I had that problem and found I prefer a flatter finger bed to keep this from happening as much.


----------



## fanio (Feb 1, 2011)

Yes me too. I moved to a truball ht pro and that solved the issue for me.


----------



## DssBB (Feb 21, 2010)

I switched from a Stan Black Pearl to a Truball HT and find my anchor a lot more consistent.


----------



## TheLongbowShoot (Mar 23, 2012)

Good, at least I know I am not the only one.  Thanks for the help.


----------



## SonnyThomas (Sep 10, 2006)

It isn't the Scott Longhorn Pro. You have to learn to pull evenly with the fingers. Not fingers set evenly, but pull evenly. Yeah, you will have to reset the head, but you'll find what feels best.


----------



## Padgett (Feb 5, 2010)

Well, I shoot both the longhorn pro brass and the ht pro brass and to me the issue is you need to simply put the hinge in your hand the same way every time, the brand of the hinge isn't going to help you with that problem.

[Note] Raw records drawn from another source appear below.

/-- The flip to exchange (R190 to R192, R201, R207, R305, R389): once every core is SYNCED, contexts still open are closed and
the partition stands in FLIP_X, which carries out an order given before it; then the result word is settled, the counter
advances by one, the timers restart, and every core is in its exchange phase. An order given once every core is SYNCED waits for the
next; one that is due moves its core (R374, R375; the state that belongs to the place stays, log entry 18), or ends with STATUS 2, 3
or 4. The end of an exchange phase and the flip to compute (R182, R190 to R193, R239, R280, R371, R410, R411): with every core XDONE
and no failed audit, the reduction stores are written back, a generation whose TSEALs pass their checks is SEALED with the phase
in SEALPH, and the partition stands in FLIP_C, or is held; where the check of one fails it parks, and no seal takes effect (log entry
76). The flip waits with AUDWAIT for the audits, and, where an image is to be written, for the clauses in flight; a checkpoint writes
one image of each core, a superstep voted idempotent a snapshot where every context area may be used, under a number and the key of
the task. Filler ramps every core to the launch record's declared peak, the counter advances by one and every group
computes again; a core whose groups have all finished is SYNCED at once (the model's choice, log entry 49). That contexts still
open are closed on entry to FLIP_X (log entry 35), that the ramp's currents stand at once, its time having passed (log entry
19), and that FILLER_LEVEL does not bound them (log entry 79), are the model's choices. -/
def Obligations.PhaseFlips : Prop :=
  (∀ (part : Fin 256) (s : State),
     let x := getPart s part
     let cores := x.lmap
     x.launch ≠ none → x.holding = none → x.evicted = false → cores ≠ [] →
     (x.st = .compute → (∀ c ∈ cores, (getCore s c).pst = .synced) →
       (∃ c ∈ cores, ∃ g < (getCore s c).ngroups, (getCore s c).groupDone g = false) →
       ∃ t, exec (.flipX part) s = .next t ∧ getPart t part =
           { x with st := .flipX, migNow := x.mig.isSome && !x.migLate, migLate := false } ∧
         { t with cores := s.cores, parts := s.parts } = s ∧
         ∀ c ∈ cores, { getCore t c with asy := (getCore s c).asy } = getCore s c ∧
           ∀ k ∈ (getCore t c).asy.ctxs, k.closing = true) ∧
     (x.st = .flipX → x.migNow = false ∨ x.mig = none →
       ∃ t, exec (.flipX part) s = .next t ∧
         let y := getPart t part
         y.phase = x.phase + 1 ∧ y.stragAt = s.time ∧ y.wdogAt = s.time ∧ y.wdogDone = false ∧ y.stragPosted = false ∧ y.resw = [] ∧
         y.result = ((x.resw.head?).map (·.2)).getD x.result ∧ y.mig = x.mig ∧
         (x.hold = false → y.st = .exchange ∧ y.holding = none) ∧
         (x.hold = true → entryParked t part 12 = false → y.st = .flipX ∧ y.holding = some .exchange) ∧
         ∀ c ∈ cores, ((getCore t c).pst = .exchange ∨ (getCore t c).pst = .xdone) ∧ (getCore t c).named = false ∧
           (cores.Nodup → (getCore t c).exch.start = (getCore t c).spad)) ∧
     (∀ from_ target, x.st = .flipX → x.migNow = true → x.mig = some (from_, target) →
       let ends := fun (b : State) (status : Nat) => exec (.flipX part) s = .next (modPart b part fun y =>
         { y with mig := none, migNow := false, migLate := false, migStatus := status })
       (migScrubbing x = true ∨ (∃ c, cores[from_]? = some c ∧ (getCore s c).asy.queue ≠ []) → exec (.flipX part) s = .next s) ∧
       (migScrubbing x = false → cores[from_]? = none → ends s 4) ∧
       ∀ c, migScrubbing x = false → cores[from_]? = some c → (getCore s c).asy.queue = [] →
         let b := getCore s target
         let str := getStr s (target / 4)
         let eligible := b.ballast = false ∧ bit (partDies s part) (dieOf target) = true ∧
           ((str.part = some part.val ∧ b.part = none) ∨ stringFree s (target / 4) = true)
         let l := x.launch.getD Launch.zero
         let fits := fitsDie s (dieOf target) (stringCharge s (runningBind part) (l.peak, l.energy) [target / 4])
         (¬ eligible → ends s 2) ∧ (eligible → str.part = none → fits = false → ends s 3) ∧
         (eligible → (str.part = none → fits = true) → worldSlot s part = 0 → c ≠ target →
           ∃ t, exec (.flipX part) s = .next t ∧
             let y := getPart t part
             (y.st = .flipX ∧ y.phase = x.phase ∧ y.mig = none ∧ y.migStatus = 0 ∧ y.lmap = setAt cores from_ target) ∧
             (str.part = none → (getStr t (target / 4)).part = some part.val ∧ target / 4 ∈ y.strings) ∧ t.vault = s.vault ∧
             (let a := getCore s c
              getCore t target = { a with therm := b.therm, ctxBase := b.ctxBase, ckptBase := b.ckptBase, flog := b.flog
                                          gtoCap := b.gtoCap, current := b.current, ballast := b.ballast, named := false
                                          sel := 0, cnt := 0 }) ∧
             (getCore t c).part = none ∧ (getCore t c).groups = [] ∧ (getCore t c).spad = [] ∧
             ∀ k, k ≠ c → k ≠ target → getCore t k = getCore s k))) ∧
  (∀ (part : Fin 256) (s : State),
     let x := getPart s part
     let cores := x.lmap
     x.launch ≠ none → x.holding = none → x.evicted = false → cores ≠ [] → x.failed = none →
     (x.st = .exchange → (∀ c ∈ cores, (getCore s c).pst = .xdone) → redBlocked s part = false →
       let r := redWriteback s part
       (badSeals s part ≠ [] → exec (.flipC part) s = .next (parkSeals s part)) ∧
       (badSeals s part = [] → tensorPosts r part 13 = [] → exec (.flipC part) s = .next (modPart r part fun y =>
         if x.hold then { y with holding := some .flipC } else { y with st := .flipC })) ∧
       (∀ i, badSeals s part = [] → tensorPosts r part 13 ≠ [] → (∀ q ∈ tensorPosts r part 13, q.1 = i) → i < ttCount s →
         (∀ q ∈ tensorPosts r part 13, (getEnt r q.2.1 q.2.2).parked = false) →
         (getGen r i).owner = part → (getGen r i).state = 2 → liveDies s ≠ [] →
         ∃ t, exec (.flipC part) s = .next t ∧ (getGen t i).state = 3 ∧ (getGen t i).sealph = x.phase ∧
           (∀ q ∈ tensorPosts r part 13, (getEnt t q.2.1 q.2.2).done = true) ∧ (getPart t part).phase = x.phase ∧
           (x.hold = false → (getPart t part).st = .flipC) ∧ (x.hold = true → (getPart t part).holding = some .flipC))) ∧
     (x.st = .flipC → let k := (x.phase.toNat + 1) / 2
       let w := winOf s ((x.launch.map Launch.audit).getD 0)
       let waits := (isCkpt s part k = true ∧ x.passSs < x.ckptSs) ∨ (w < k ∧ x.passSs < k - w)
       let snaps := votedIdem s part = true ∧ allAreas (ctxArea s) cores ≠ none
       let settled := ∀ c ∈ cores, ∀ g < (getCore s c).ngroups,
         let gr := getGroup s c g
         gr.c0 = none ∧ gr.c1 = none ∧ gr.released = [] ∧ gr.out = []
       let begins := fun (idem : Bool) => readyCompute (modPart s part fun y => { y with idem := idem, snap := none }) part k
       let seq := s.gran.imgSeq + 1
       let holds := fun (t : State) (bases : List Nat) (off n : Nat) (image : Nat → Mem) => ∀ i < cores.length, ∀ o < n,
         let pa := bases.getD i 0 + off
         memGet t.vault (pa + o) = memGet (memLoad [] pa n (image (cores.getD i 0))) (pa + o) ∧
         ∃ z, findSeal t.side ((pa + o) / 64) = some z ∧ z.key = (getKey s (worldSlot s part)).key ∧ z.tid = seqTid seq ∧
           z.ver = seqVer seq
       let apart := fun (bases : List Nat) (n : Nat) => ∀ i < bases.length, ∀ j < bases.length, i ≠ j →
         bases.getD i 0 + n ≤ bases.getD j 0 ∨ bases.getD j 0 + n ≤ bases.getD i 0
       (waits → exec (.flipC part) s = .next (modPart s part fun y => { y with audWait := true })) ∧
       (¬ waits → snaps ∨ isCkpt s part k = true → ¬ settled →
         exec (.flipC part) s = .next (modPart s part fun y => { y with quiesce := true, audWait := false })) ∧
       (∀ bases, ¬ waits → ¬ snaps → isCkpt s part k = true → settled → apart bases 0x216000 →
         allAreas (fun c => areaOf (getCore s c).ckptBase 0x216000) cores = some bases →
         ∃ t, exec (.flipC part) s = .next t ∧
           let y := getPart t part
           y.st = .compute ∧ y.phase = x.phase + 1 ∧ y.idem = false ∧ y.ckptSs = k ∧ y.nckpt = x.nckpt + 1 ∧ t.gran.imgSeq = seq ∧
           (let l := x.ckpts ++ [{ ss := k, num := x.nckpt, seq := seq, result := x.result, resw := x.resw, bases := bases }]
            y.ckpts = l.drop (l.length - 2)) ∧
           holds t bases (0x10B000 * (x.nckpt % 2)) 0x10B000 fun c => contextImage (begins false) c x.savecnt.toNat seq) ∧
       (∀ bases, ¬ waits → votedIdem s part = true → isCkpt s part k = false → settled → apart bases 0x130000 →
         allAreas (ctxArea s) cores = some bases →
         ∃ t, exec (.flipC part) s = .next t ∧
           let y := getPart t part
           y.st = .compute ∧ y.phase = x.phase + 1 ∧ y.idem = true ∧ t.gran.imgSeq = seq ∧
           y.snap = some { seq := seq, resw := x.resw, bases := bases } ∧ y.ckpts = x.ckpts ∧
           holds t bases 0x10B000 0x1B000 fun c => recordsImage (begins true) c x.savecnt.toNat seq) ∧
       (¬ waits → ¬ snaps → isCkpt s part k = false → cores.Nodup →
       ∃ t, exec (.flipC part) s = .next t ∧
         let y := getPart t part
         y.st = .compute ∧ y.phase = x.phase + 1 ∧ y.stragAt = t.time ∧ y.stragPosted = false ∧ y.idem = false ∧ y.snap = none ∧
         t.vault = s.vault ∧ s.time ≤ t.time ∧
         (∀ n, { getStr t n with clearSince := (getStr s n).clearSince } = { getStr s n with
           pwr := if cause2 t n = true ∧ (∃ m ∈ boundStrings s part, m / 32 = n / 32) then 2 else (getStr s n).pwr }) ∧
         (∀ c, c ∉ cores → { getCore t c with current := (getCore s c).current } = getCore s c) ∧
         ∀ c ∈ cores,
           let b := getCore s c
           let z := getCore t c
           ((∃ g < z.ngroups, z.groupDone g = false) → z.pst = .compute) ∧
           ((∀ g < z.ngroups, z.groupDone g = true) → z.eng.queue = [] → z.pst = .synced) ∧
           z.named = false ∧ z.exch.gate = none ∧ z.exch.marks = [] ∧ z.exch.start = [] ∧
           z.peak = b.peakNext.getD b.peak ∧ z.energy = b.energyNext.getD b.energy ∧
           (b.ballast = false → b.part ≠ none → ∀ l, x.launch = some l → z.current = max b.current l.peak) ∧
           (x.latches = [] → z.pwrLatch = (getStr t (c / 4)).pwr) ∧
           ∀ g l, (z.group g).synced = false ∧ ((z.group g).lane l).mark = false ∧
             { (z.group g).lane l with mark := ((getGroup s c g).lane l).mark } = (getGroup s c g).lane l)))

Now one thing to consider is proper hinge setup, many guys set the hinge speed one time and then screw with their grip to get the hinge to fire correctly and over time they end up with a very poor grip on the hinge that doesn't feel good and pinches the fingers and causes pain and possibly poor shooting. I would suggest completely resetting your grip on the hinge and then the hinge speed, I have a hinge setup routine that does this for you and will really help. Why, because if you are holding the hinge with your best grip possible that you really want and then set up the hinge to that grip you will be better off.


----------



## fanio (Feb 1, 2011)

I agree it's not the brand but it is a fact that the HT Pro has a flatter finger base than the Longhorn Pro. Some people (e.g. me) found the HT Pro to sit more comfortably and more repeatably than the Longhorn Pro, because of that flatter finger base. 

I shot for a long time with a Longhorn III, and didn't have the consistency problems I had with the Longhorn Pro.


----------



## aread (Dec 25, 2009)

Padgett said:


> Well, I shoot both the longhorn pro brass and the ht pro brass and to me the issue is you need to simply put the hinge in your hand the same way every time, the brand of the hinge isn't going to help you with that problem.
> 
> Now one thing to consider is proper hinge setup, many guys set the hinge speed one time and then screw with their grip to get the hinge to fire correctly and over time they end up with a very poor grip on the hinge that doesn't feel good and pinches the fingers and causes pain and possibly poor shooting. I would suggest completely resetting your grip on the hinge and then the hinge speed, I have a hinge setup routine that does this for you and will really help. Why, because if you are holding the hinge with your best grip possible that you really want and then set up the hinge to that grip you will be better off.


This ^^ I found a significant increase in my scores when I learned to make sure that my release is positioned in my hand exactly the same on every arrow. Many of my mysterious flyers went away. And this is true for whatever type of release you use. It's got to be exactly the same every time. 

It took me a while to beat this into my thick skull because bad scores didn't happen every time I held the release a little differently. I finally realized that on those shots, I was just doing enough things wrong that they cancelled out.  

Different brands may fit your hand better and be easier to repeat, but the key is to do it exactly the same.

Allen


----------



## Marksman35 (Jul 25, 2012)

I shoot the Longhorn too. I flatten my hand straight as possible, then have the release settle into the area between the top and middle joints in the fingers. Basically my hand is just a hook for the release. Then I pull with my back until it fires, because of the natural rocking motion of the release in the hand. Hard to vary the grip when you start with your hand dead flat.


----------



## ride394 (Oct 16, 2006)

Try settin the the release deeper into your hand. I like my backspin almost in my second knuckle. This is easier to repeat because that part of your fingers doesn't move as easily as if you have it between the knuckles. Depending on your firing engine you will also feel less motion in the release through the shot.


----------